1. The small molecule eliminated is water (H₂O).

Exam Technique

* Paper 2 (Structured Questions):

* Drawing Polymers: Always draw the repeat unit with bonds extending through the square brackets. For condensation polymers, be sure you have the correct linkage (ester or amide) and have removed the correct atoms.

* Spectroscopy: When asked to identify a compound from spectra, use all the data. State what each piece of information tells you (e.g., "The peak at m/z = 74 is the M⁺ peak, so the Mᵣ is 74." or "The absorption at 1720 cm⁻¹ indicates a C=O group."). Structure your answer logically.
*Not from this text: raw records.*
-- ==== Sys2Proof/Laws/StillRoutes.lean ====
section
/-! SUPPORT. What the operations of Machine/Routes.lean leave alone (Laws/Still.lean). -/

namespace Sys2Proof.Machine

@[simp] theorem State.armBatch_still (s : State) (b : Batch) :
    (State.armBatch s b).still = s.still := by
  simp [State.armBatch]

@[simp] theorem State.armWaiting_still (s : State) :
    (State.armWaiting s).still = s.still := by
  simp [State.armWaiting, foldl_still]

@[simp] theorem State.batchRouted_still (s : State) (b : Batch) (r : Running) (res : Routed) (dist : Nat) :
    (State.batchRouted s b r res dist).still = s.still := by
  simp [State.batchRouted, foldl_still]

@[simp] theorem State.jobFailed_still (s : State) (j : Job) :
    (State.jobFailed s j).still = s.still := by
  simp only [State.jobFailed]
  (repeat' split) <;> simp [foldl_still, when]

end Sys2Proof.Machine
end

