-- ==== Sys2Proof/Laws/Side.lean ====
section
/-! SUPPORT. Frames of the shared operations: `Side`, an operation that leaves the clock, fabric time, the channels, the samples, the
loops, the plate store, the impressions and the scheduler alone; `Work`, one that leaves all but the last two and free values alone. -/

namespace Sys2Proof.Machine

/-- The second state differs from the first in changes due, the pair, the mirror link, faults, firmware state and the host interface only. -/
def Side (s t : State) : Prop :=
  ∃ a p m f y h, t = { s with atTick := a, pair := p, mirror := m, faults := f, sys := y, host := h }

theorem Side.refl (s : State) : Side s s := ⟨_, _, _, _, _, _, rfl⟩
theorem Side.trans {s t u : State} (h : Side s t) (g : Side t u) : Side s u := by
  obtain ⟨a, b, c, d, e, f, rfl⟩ := h
  obtain ⟨a', b', c', d', e', f', rfl⟩ := g
  exact ⟨a', b', c', d', e', f', rfl⟩
theorem Side.ite {s t u : State} {c : Prop} [Decidable c] (h : Side s t) (g : Side s u) : Side s (if c then t else u) := by
  split <;> assumption
theorem Side.foldl {α : Type} (f : State → α → State) (h : ∀ t x, Side t (f t x)) (l : List α) (s : State) : Side s (l.foldl f s) := by
  induction l generalizing s with
  | nil => exact .refl s
  | cons x r ih => exact (h s x).trans (ih _)
theorem Side.told {s t : State} (h : Told s t) : Side s t := by obtain ⟨f, h, rfl⟩ := h; exact ⟨_, _, _, _, _, _, rfl⟩
theorem Side.spoke {s t : State} (h : Spoke s t) : Side s t := by obtain ⟨a, b, c, d, e, rfl⟩ := h; exact ⟨_, _, _, _, _, _, rfl⟩

theorem State.raise_side (s : State) (n : Nat) (sc : EvScope) (e : Ev) : Side s (s.raise n sc e) := .told (s.raise_told ..)
theorem State.raiseUnit_side (s : State) (n k i : Nat) (e : Ev) : Side s (s.raiseUnit n k i e) := .told (s.raise_told ..)
theorem State.answer_side (s : State) (c : CmdRef) (st : Nat) (p : List (Nat × Nat)) : Side s (s.answer c st p) := .spoke (s.answer_spoke ..)
theorem State.answerAt_side (s : State) (t : Nat) (c : CmdRef) (st f d : Nat) (p : List (Nat × Nat)) : Side s (s.answerAt t c st f d p) :=
  .spoke (s.answerAt_spoke ..)
theorem State.due_side (s : State) (o : TickOp) : Side s (s.due o) := ⟨_, _, _, _, _, _, rfl⟩
theorem State.answerDue_side (s : State) (c : CmdRef) (st : Nat) (p : List (Nat × Nat)) : Side s (s.answerDue c st p) := s.due_side _
theorem State.emit_side (s : State) (o : Out) : Side s (s.emit o) := ⟨_, _, _, _, _, _, rfl⟩
theorem State.tallyIf_side (s : State) (e : Nat) (p : Nat → Bool) (n : Nat) : Side s (s.tallyIf e p n) := ⟨_, _, _, _, _, _, rfl⟩
theorem State.tally_side (s : State) (e n : Nat) : Side s (s.tally e n) := s.tallyIf_side ..
theorem State.newXfer_side (s : State) (d : Nat) (u : XferUse) (a b : Bool) (i l : Nat) (x : List Byte) : Side s (s.newXfer d u a b i l x) :=
  .told (s.newXfer_told ..)

theorem State.mirrorTx_side (s : State) (t : Nat) (p : List Byte) : Side s (s.mirrorTx t p) := by
  unfold State.mirrorTx
  exact .ite ⟨_, _, _, _, _, _, rfl⟩ (.refl s)
theorem State.mirrorSend_side (s : State) (t : Nat) (p : List Byte) : Side s (s.mirrorSend t p) := by
  unfold State.mirrorSend
  exact .ite (s.mirrorTx_side ..) (.refl s)

theorem State.startSwap_side (s : State) (c : Option CmdRef) (b : Bool) : Side s (s.startSwap c b) := by
  unfold State.startSwap
  repeat' (first | exact .refl s | exact State.raise_side .. | exact ⟨_, _, _, _, _, _, rfl⟩ | exact State.answer_side .. | refine Side.ite ?_ ?_ | split)

theorem State.requestSwap_side (s : State) : Side s s.requestSwap := by
  unfold State.requestSwap
  refine .ite (Side.trans (Side.trans ⟨_, _, _, _, _, _, rfl⟩ (State.raise_side ..)) (State.startSwap_side ..)) (.refl s)

theorem State.overflowAct_side (s : State) : Side s s.overflowAct := by
  unfold State.overflowAct State.unhealthy
  refine .ite (.ite s.requestSwap_side (.ite (s.due_side _) (.refl s))) ?_
  exact .ite (Side.trans ⟨_, _, _, _, _, _, rfl⟩ (State.raise_side ..)) (.refl s)

theorem State.postEntry_side (s : State) (e : FEntry) : Side s (s.postEntry e) := by
  unfold State.postEntry
  refine .ite ⟨_, _, _, _, _, _, rfl⟩ (.ite ⟨_, _, _, _, _, _, rfl⟩ ?_)
  exact Side.trans (Side.trans ⟨_, _, _, _, _, _, rfl⟩ (State.raise_side ..)) (State.overflowAct_side _)

theorem State.queueFailure_side (s : State) (k i r d c : Nat) (f p : Bool) : Side s (s.queueFailure k i r d c f p) := by
  unfold State.queueFailure
  split
  · extract_lets esc e' src s1
    refine .ite (Side.trans ⟨_, _, _, _, _, _, rfl⟩ (State.raise_side ..)) ⟨_, _, _, _, _, _, rfl⟩
  · exact .ite (s.postEntry_side _) (.refl s)

/-- A failure touches faults, a requested swap, and the host interface (R366 to R368, R374). -/
theorem State.fail_side (s : State) (k i r d : Nat) (l : List Nat) (c r4 : Bool) : Side s (s.fail k i r d l c r4) := by
  unfold State.fail
  extract_lets u perm fresh all dates count flags s1 src s2 s3 s4
  have h2 : Side s s2 := ⟨_, _, _, _, _, _, rfl⟩
  have h3 : Side s s3 := h2.trans (Side.foldl _ (fun t x => t.raiseUnit_side ..) _ _)
  have h4 : Side s s4 := Side.ite (h3.trans (State.queueFailure_side ..)) h3
  exact .ite ((h4.trans (State.raise_side ..)).trans (State.requestSwap_side _)) h4

theorem State.withdraw_side (s : State) (k i : Nat) : Side s (s.withdraw k i) := by
  unfold State.withdraw
  exact .ite (.refl s) ⟨_, _, _, _, _, _, rfl⟩

/-- The second state differs from the first in what `Side` allows, impressions, the scheduler and free values only. -/
def Work (s t : State) : Prop :=
  ∃ a p m f y h i sc b, t = { s with
    atTick := a, pair := p, mirror := m, faults := f, sys := y, host := h, imp := i, sched := sc, burin := { s.burin with free := b } }

theorem Work.refl (s : State) : Work s s := ⟨_, _, _, _, _, _, _, _, _, rfl⟩
theorem Work.trans {s t u : State} (h : Work s t) (g : Work t u) : Work s u := by
  obtain ⟨a, b, c, d, e, f, i, sc, w, rfl⟩ := h
  obtain ⟨a', b', c', d', e', f', i', sc', w', rfl⟩ := g
  exact ⟨a', b', c', d', e', f', i', sc', w', rfl⟩
theorem Work.ite {s t u : State} {c : Prop} [Decidable c] (h : Work s t) (g : Work s u) : Work s (if c then t else u) := by
  split <;> assumption
theorem Work.foldl {α : Type} (f : State → α → State) (h : ∀ t x, Work t (f t x)) (l : List α) (s : State) : Work s (l.foldl f s) := by
  induction l generalizing s with
  | nil => exact .refl s
  | cons x r ih => exact (h s x).trans (ih _)
theorem Work.side {s t : State} (h : Side s t) : Work s t := by
  obtain ⟨a, b, c, d, e, f, rfl⟩ := h; exact ⟨_, _, _, _, _, _, _, _, _, rfl⟩

theorem State.setDomain_work (s : State) (d : Nat) (x : Domain) : Work s (s.setDomain d x) := ⟨_, _, _, _, _, _, _, _, _, rfl⟩
theorem State.setQueue_work (s : State) (d i : Nat) (x : Queue) : Work s (s.setQueue d i x) := ⟨_, _, _, _, _, _, _, _, _, rfl⟩
theorem State.complete_work (s : State) (r : Req) (a b c d e : Nat) : Work s (s.complete r a b c d e) := by
  unfold State.complete
  exact .ite (.refl s) ⟨_, _, _, _, _, _, _, _, _, rfl⟩
theorem State.completeBare_work (s : State) (r : Req) (a b : Nat) : Work s (s.completeBare r a b) := by
  unfold State.completeBare State.landed
  exact (State.setQueue_work ..).trans (State.complete_work ..)
theorem State.mirrorRequestOf_side (s : State) (d i : Nat) (g : Option (BitVec 256 × Nat)) : Side s (s.mirrorRequestOf d i g) := s.mirrorSend_side ..
theorem State.fresh_work (s : State) : Work s s.fresh.2 := ⟨_, _, _, _, _, _, _, _, _, rfl⟩
theorem State.fetch_work (s : State) (d i : Nat) : Work s (s.fetch d i) := by
  unfold State.fetch
  extract_lets q at_ avail n f
  have hf : Work s f.2 := s.fresh_work
  clear_value f
  refine .ite (.refl s) (.ite (.refl s) ?_)
  exact (hf.trans (State.setQueue_work ..)).trans (.side (State.newXfer_side ..))
theorem State.refuse_work (s : State) (d i st : Nat) (l : Bool) : Work s (s.refuse d i st l) := by
  unfold State.refuse
  extract_lets q
  split
  · exact .refl s
  · refine .ite (.refl s) ?_
    exact ((((State.setQueue_work ..).trans (State.setDomain_work ..)).trans (State.complete_work ..)).trans (.side (State.mirrorRequestOf_side ..))).trans
      (State.fetch_work ..)
theorem State.checkHead_work (s : State) (d i : Nat) : Work s (s.checkHead d i) := by
  unfold State.checkHead
  extract_lets q
  repeat' (first | exact .refl s | exact State.setQueue_work .. | exact State.refuse_work .. | refine Work.ite ?_ ?_ | split)
theorem State.recheckHeads_work (s : State) : Work s s.recheckHeads :=
  Work.foldl _ (fun t x => .ite (t.checkHead_work ..) (.refl t)) _ _

theorem State.returnReqs_work (s : State) (l : List (Req × Nat)) : Work s (s.returnReqs l) := by
  unfold State.returnReqs
  exact Work.trans ⟨_, _, _, _, _, _, _, _, _, rfl⟩ (Work.foldl _ (fun t x => t.completeBare_work ..) _ _)
theorem State.discardBatches_work (s : State) (l : List Nat) : Work s (s.discardBatches l) := by
  unfold State.discardBatches
  exact (Work.trans ⟨_, _, _, _, _, _, _, _, _, rfl⟩ (.side (State.tally_side ..))).trans (State.returnReqs_work ..)
theorem State.dropArmed_work (s : State) (o : Nat) : Work s (s.dropArmed o) := ⟨_, _, _, _, _, _, _, _, _, rfl⟩
/-- A discarded impression leaves the channels, the samples and the clock alone (R228). -/
theorem State.discardArmed_work (s : State) (a : Armed) (st : Nat) (e : Bool) : Work s (s.discardArmed a st e) := by
  unfold State.discardArmed when
  extract_lets s1 s2
  have h1 : Work s s1 := .ite ((s.dropArmed_work _).trans (.side (State.raise_side ..))) (s.dropArmed_work _)
  have h2 : Work s s2 := by
    simp only [s2]
    split
    · exact h1.trans (.side (State.answer_side ..))
    · exact h1
  split
  · exact h2.trans (State.discardBatches_work ..)
  · exact h2

theorem State.modProof_work (s : State) (q : Nat) (f : ProofRec → ProofRec) : Work s (s.modProof q f) := ⟨_, _, _, _, _, _, _, _, _, rfl⟩
theorem State.mirrorProofOf_side (s : State) (q : Nat) : Side s (s.mirrorProofOf q) := by
  unfold State.mirrorProofOf
  split
  · exact State.mirrorSend_side ..
  · exact .refl s
theorem State.completeProved_work (s : State) (q i b : Nat) : Work s (s.completeProved q i b) := by
  unfold State.completeProved
  split
  · exact .refl s
  · extract_lets time rest done src s1
    have h1 : Work s s1 := .ite ⟨_, _, _, _, _, _, _, _, _, rfl⟩ ⟨_, _, _, _, _, _, _, _, _, rfl⟩
    exact h1.trans (Work.foldl _ (fun t x => t.complete_work ..) _ _)
/-- The final result of a circuit touches its records, its request and what is told of it (R242 to R251). -/
theorem State.finalResult_work (s : State) (i e : Nat) (o : Option Nat) (f b : Nat) : Work s (s.finalResult i e o f b) := by
  unfold State.finalResult
  exact (Work.foldl _ (fun t x => (t.modProof_work ..).trans (.side (State.mirrorProofOf_side ..))) _ _).trans (State.completeProved_work ..)
theorem State.endAwaiting_work (s : State) (l : List (Nat × Nat × Nat)) (b : Nat) : Work s (s.endAwaiting l b) :=
  Work.foldl _ (fun t x => t.finalResult_work ..) _ _

theorem State.localise_work (s : State) (it : ProofItem) : Work s (s.localise it) := by
  unfold State.localise
  exact (Work.side (State.raise_side ..)).trans ⟨_, _, _, _, _, _, _, _, _, rfl⟩
theorem State.firstResult_work (s : State) (r : ProofRec) (b : Bool) (n : Nat) : Work s (s.firstResult r b n) := by
  unfold State.firstResult
  extract_lets u
  have h : Work s u := State.modProof_work ..
  split
  · exact h.trans (.side (State.answerAt_side ..))
  · exact h

theorem State.resultOf_work (s : State) (it : ProofItem) : Work s (s.resultOf it) := by
  unfold State.resultOf
  extract_lets n out fin failed lat
  have ho : Work s (out s) := ⟨_, _, _, _, _, _, _, _, _, rfl⟩
  have hf : ∀ b, Work s (fin b) := fun b => ho.trans (State.finalResult_work ..)
  have hr : ∀ t : State, Work t (t.armRetry it) := fun t => by
    unfold State.armRetry
    extract_lets s1 x v
    exact (Work.side (State.raise_side ..)).trans ⟨_, _, _, _, _, _, _, _, _, rfl⟩
  have hF : Work s failed := .ite ((hf 3).trans (State.localise_work ..)) (ho.trans (hr _))
  refine .ite (ho.trans (State.finalResult_work ..)) ?_
  split
  · exact .ite hF (Work.trans ⟨_, _, _, _, _, _, _, _, _, rfl⟩ (.side (State.tally_side ..)))
  · exact hf _
  · exact hf _
  · exact hF

/-- The results of a record at its position touch records, requests and what is told of them (R235 to R244). -/
theorem State.resultsOf_work (s : State) (q : Nat) : Work s (s.resultsOf q) := by
  unfold State.resultsOf
  extract_lets items range3 s1 before after s2
  have h1 : Work s s1 := Work.foldl _ (fun t x => t.resultOf_work x) _ _
  have h2 : Work s s2 := by
    simp only [s2]
    split
    · exact .ite h1 (h1.trans (State.firstResult_work ..))
    · exact h1
  exact h2.trans (.side (State.mirrorProofOf_side ..))

theorem State.completePlain_work (s : State) : Work s s.completePlain := by
  unfold State.completePlain
  refine Work.foldl _ (fun t b => ?_) _ _
  split
  · exact Work.foldl _ (fun t r => .ite (.refl t) (t.completeProved_work ..)) _ _
  · exact .refl t

end Sys2Proof.Machine
end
* Amino Acids: Be precise when drawing zwitterions. The charge must be on the N (as -NH₃⁺) and the O (as -COO⁻), not just floating near the atom.

* Paper 3 (Practical):

* You may be asked to perform TLC to separate a mixture of amino acids. Remember to draw a starting line in pencil, keep the spot small, and ensure the solvent level is below the starting line. Calculate R_f values to 2 significant figures.

* Paper 4 (A2 Structured Questions):

* NMR Interpretation: The n+1 rule is your best friend. Use it systematically. Pay attention to integration ratios. Remember that O-H and N-H protons usually appear as singlets because of rapid proton exchange and do not cause splitting of adjacent C-H protons.

* Multi-step Synthesis & Analysis: These questions combine many topics. Break the problem down. Identify the functional groups in the starting material and product to decide on the reactions needed. Use the provided spectral data to confirm the structure of intermediates.

* Common Mistakes: Confusing addition and condensation polymerisation. Forgetting which small molecule is eliminated. Miscounting adjacent protons for NMR splitting. Incorrectly identifying the broad O-H peaks in IR spectra (alcohol vs. carboxylic acid). Forgetting that tertiary structure involves R-group interactions, while secondary structure involves backbone H-bonds.